Recursively deletes the directory indicated by path. If ignore_error is set to 0 (the default behavior), errors are ignored. Otherwise, if onerror is set, it’s called to handle the error; if not, an exception is raised on error.

Filenames and Directories

While the previous section lists common functions for working with files, many tasks require more than a single function call.

Let’s take a typical example: you have lots of files, all of which have a space in their name, and you’d like to replace the spaces with underscores. All you need is the os.curdir attribute (which returns an operating-system specific string that corresponds to the current directory), the os.listdir function (which returns the list of filenames in a specified directory), and the os.rename function:

import os
if len(sys.argv) == 1:                     # If no filenames are specified,
    filenames = os.listdir(os.curdir)      # use current dir;
else:                                      # otherwise, use files specified
    filenames = sys.argv[1:]               # on the command line.
for filename in filenames:
    if ' ' in filename:
        newfilename = filename.replace(' ', '_')
        print "Renaming", filename, "to", newfilename, "..."
        os.rename(filename, newfilename)

This program works fine, but it reveals a certain Unix-centrism. That is, if you call it with wildcards, such as:

python despacify.py *.txt

you find that on Unix machines, it renames all the files with names with spaces in them and that end with .txt. In a DOS-style shell, however, this won’t work because the shell normally used in DOS and Windows doesn’t convert from *.txt to the list of filenames; it expects the program to do it. This is called globbing, because the * is said to match a glob of characters. Luckily, Python helps us make the code portable.

Matching Sets of Files

The glob module exports a single function, also called glob, which takes a filename pattern and returns a list of all the filenames that match that pattern (in the current working directory):

import sys, glob
print sys.argv[1:]
sys.argv = [item for arg in sys.argv for item in glob.glob(arg)]
print sys.argv[1:]

Running this on Unix and DOS shows that on Unix, the Python glob didn’t do anything because the globbing was done by the Unix shell before Python was invoked, and in DOS, Python’s globbing came up with the same answer:

/usr/python/book$ python showglob.py *.py
['countlines.py', 'mygrep.py', 'retest.py', 'showglob.py', 'testglob.py']
['countlines.py', 'mygrep.py', 'retest.py', 'showglob.py', 'testglob.py']

C:pythonook> python showglob.py *.py
['*.py']
['countlines.py', 'mygrep.py', 'retest.py', 'showglob.py', 'testglob.py']
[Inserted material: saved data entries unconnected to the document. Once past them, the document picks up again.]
theorem KeepsCaps.ite {s t u : State} {c : Prop} [Decidable c] (h : KeepsCaps s t) (k : KeepsCaps s u) :
    KeepsCaps s (if c then t else u) := by
  split <;> assumption

theorem KeepsCaps.eachFace {s : State} {g : Face → State → State} (h : ∀ f t, KeepsCaps t (g f t)) :
    KeepsCaps s (s.eachFace g) := (h .a s).trans (h .b _)

theorem KeepsCaps.modPanel {s : State} {f : Face} {g : Panel → Panel} (h : ∀ p, (g p).cap = p.cap ∧ (g p).trims = p.trims) :
    KeepsCaps s (s.modPanel f g) := by
  intro k
  rw [State.modPanel_panels, PerFace.get_set]
  split
  · rename_i he; subst he; exact h _
  · exact ⟨rfl, rfl⟩

theorem recomputeDuties_caps (s : State) (f : Face) : KeepsCaps s (s.recomputeDuties f) := KeepsCaps.modPanel fun _ => ⟨rfl, rfl⟩

theorem stateEffects_caps (s : State) (f : Face) (old : EffState) : KeepsCaps s (s.stateEffects f old) := by
  intro g
  have h := stateEffects_panel s f g old
  have start : ∀ (d : Nat) (p : Panel), (p.start d).cap = p.cap ∧ (p.start d).trims = p.trims := by
    intro d p; unfold Panel.start; split <;> exact ⟨rfl, rfl⟩
  have hc := congrArg Panel.cap h
  have ht := congrArg Panel.trims h
  dsimp only at hc ht
  rw [hc, ht]
  split
  · rename_i e; subst e
    split
    · exact ⟨rfl, rfl⟩
    · exact start _ _
    · exact ⟨rfl, rfl⟩
  · exact ⟨rfl, rfl⟩

theorem settle_caps (s : State) (f : Face) : KeepsCaps s (s.settle f) := by
  unfold State.settle
  dsimp only
  refine KeepsCaps.ite (KeepsCaps.refl _) ?_
  exact (KeepsCaps.trans (t := s.modFace f fun c => { c with state := s.effState f }) (KeepsCaps.of_panels rfl)
    (stateEffects_caps _ f _)).trans (recomputeDuties_caps _ f)

theorem touch_caps (s : State) (pls : List Nat) : KeepsCaps s (s.touch pls) :=
  KeepsCaps.trans
    (KeepsCaps.of_panels (OnlyIn.eachFace fun f t => OnlyIn.ite
      (((markDirty_only t f).trans (departureWake_only _ f))) (OnlyIn.refl [.faces] _)).panels)
    (KeepsCaps.eachFace fun f t => KeepsCaps.ite (settle_caps t f) (KeepsCaps.refl t))

theorem markBoth_caps (s : State) : KeepsCaps s s.markBoth := KeepsCaps.of_panels rfl

theorem paramEffects_caps (s before : State) (q : Param) : KeepsCaps s (s.paramEffects before q) := by
  unfold State.paramEffects
  split
  all_goals first
    | exact KeepsCaps.refl _
    | exact markBoth_caps _
    | exact recomputeDuties_caps _ _
    | exact (touch_caps _ _).trans (markBoth_caps _)
    | exact KeepsCaps.eachFace fun f t => recomputeDuties_caps t f
    | exact KeepsCaps.eachFace fun f t => KeepsCaps.ite (settle_caps t f) (KeepsCaps.refl _)

/-- Face work that keeps the caps and trims leaves every parameter. -/
theorem readParam_faceWork {s t : State} (h : OnlyIn faceParts s t) (k : KeepsCaps s t) (q : Param) :
    t.readParam q = s.readParam q := by
  refine readParam_congr h.params (fun i => ?_) (by rw [h.ambient]) k (fun l => ?_) (fun p => ?_) q
  · rw [h.timers]; exact ⟨rfl, rfl, rfl⟩
  · rw [h.lines]; exact ⟨rfl, rfl, rfl, rfl⟩
  · rw [h.ports]; exact ⟨rfl, rfl, rfl⟩

end Sys2Proof.Machine
end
It’s worth looking at the bold line in showglob.py and understanding exactly what happens there, especially if you’re new to the list comprehension concept (discussed in Chapter 14).

Using Temporary Files

If you’ve ever written a shell script and needed to use intermediary files for storing the results of some intermediate stages of processing, you probably suffered from directory litter. You started out with 20 files called log_001.txt, log_002.txt, etc., and all you wanted was one summary file called log_sum.txt. In addition, you had a whole bunch of log_001.tmp, log_001.tm2, etc. files that, while they were labeled temporary, stuck around. To put order back into your directories, use temporary files in specific directories and clean them up afterwards.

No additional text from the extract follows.